In EXPAND(TEST PARENTHESIS()):

  • Step 1, macro replacement is performed on the argument to EXPAND, TEST PARENTHESIS():
    • TEST is not followed by parentheses, so it is not interpreted as a macro invocation.
    • PARENTHESIS() is a macro invocation, so the three steps are performed: The arguments are empty, so there is no processing for them. Then PARENTHESIS() is replaced by ().

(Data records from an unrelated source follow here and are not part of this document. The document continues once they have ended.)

/-- GROUP_READY: a member reports to the accepting device that it is ready for a generation, or that a check failed there (R198). -/
def execGroupReady (group : Nat) (gen : Word) (peer : Nat) (ok : Bool) (s : State) : Host.Outcome State Fault Refusal :=
  match s.groupLaunch fun l => decide (l.chips = group ∧ l.gen = gen ∧ l.boss = s.chip) && l.waiting.isSome with
  | none => s.noEvent
  | some (c, l) =>
    if !((lookupBy Group.no group s.groups).map fun g => g.members.any fun m => decide (m.1 = peer)).getD false then s.noEvent
    else if ok then .next (s.openGroup c.no { l with readyM := (peer :: l.readyM).eraseDups })
    else .next (s.failGroup c.no l)

/-- GROUP_TIMEOUT: a member has not been ready within 1 ms (R198). -/
def execGroupTimeout (group : Nat) (s : State) : Host.Outcome State Fault Refusal :=
  match s.groupLaunch fun l => decide (l.chips = group ∧ l.boss = s.chip) && (l.waiting.map fun t => decide (t + 1000000 ≤ s.gtime)).getD false with
  | none => s.noEvent
  | some (c, l) => .next (s.failGroup c.no l)

/-! ### Dependences (R192 to R194) -/

/-- What a test of producer bits ends in. -/
inductive DepRes where
  | ready | wait | fault | again
  deriving DecidableEq, Repr

/-- A bit of a bitmap read with device-scope acquires (R192, R193). -/
def State.depBit (s : State) (ctx map b : Nat) : State × DepRes :=
  match s.vLoad 0 ctx (map + b / 8) 1 .load true with
  | (s, .ok v) => (s, if bit (leNat v) (b % 8) then .ready else .wait)
  | (s, .bad _) => (s, .fault)
  | (s, .retry) => (s, .again)

/-- Bits tested in order as long as each is set. -/
def State.depBits (s : State) (ctx map : Nat) (l : List Nat) : State × DepRes :=
  l.foldl (fun (a : State × DepRes) b => if a.2 = .ready then a.1.depBit ctx map b else a) (s, .ready)

/-- Numbers of an interval around a coordinate, inside an extent. -/
def around (g r ext : Nat) : List Nat := (List.range (2 * r + 1)).filterMap fun i => if r ≤ g + i ∧ g + i - r < ext then some (g + i - r) else none

/-- The producers of a rope within their stage, by map kind; the list kind is read from memory (R192). -/
def producers (dep r : Nat) (g p : Nat × Nat × Nat) : List (Nat × Nat × Nat) :=
  let inX := if g.1 < p.1 then [g.1] else []
  let inY := if g.2.1 < p.2.1 then [g.2.1] else []
  let inZ := if g.2.2 < p.2.2 then [g.2.2] else []
  let grid := fun (xs ys zs : List Nat) => zs.flatMap fun z => ys.flatMap fun y => xs.map fun x => (x, y, z)
  match dep with
  | 1 => grid inX inY inZ
  | 2 => grid (List.range p.1) inY inZ
  | 3 => grid inX (List.range p.2.1) inZ
  | 4 => grid (around g.1 r p.1) (around g.2.1 r p.2.1) inZ
  | 5 => grid (List.range p.1) (List.range p.2.1) (List.range p.2.2)
  | _ => []

/-- Index of a rope within a stage of an extent (R192). -/
def ropeIx (p g : Nat × Nat × Nat) : Nat := (g.2.2 * p.2.1 + g.2.1) * p.1 + g.1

Then () is rescanned and no macros are found.
    • Step 1 is done, and we have EXPAND(TEST ()). (TEST () is not rescanned because it was not the result of any macro replacement.)
  • Step 2, EXPAND(TEST ()) is replaced with TEST ().
  • Step 3, TEST () is rescanned while suppressing EXPAND:
    • Step 1, the arguments are empty, so there is no processing for them.
    • Step 2, TEST () is replaced by EXPAND(0).
    • Step 3, EXPAND(0) is rescanned, but EXPAND is suppressed.

In EXPAND(TEST ()):

  • Step 1, macro replacement is performed on the argument to EXPAND:
    • Step 1, the arguments to TEST are empty, so there is no processing.
    • Step 2, TEST () is replaced by EXPAND(0).
    • Step 3, this replacement is rescanned, and EXPAND(0) is replaced by 0.
  • Step 2, EXPAND(TEST ()) has become EXPAND(0), and EXPAND(0) is replaced by 0.
  • Step 3, 0 is rescanned for further macros, but there are none.

The other examples in the question follow similarly. It comes down to:

  • In TEST PARENTHESIS(), the lack of parentheses after TEST results in it not being expanded while processing arguments to an enclosing macro invocation.
  • Parentheses are put after it when PARENTHESIS is expanded, but this is after TEST was scanned, and it is not rescanned during processing of the argument.
  • After the enclosing macro is replaced, TEST is rescanned and is replaced then, but, at this time, the enclosing macro’s name is suppressed.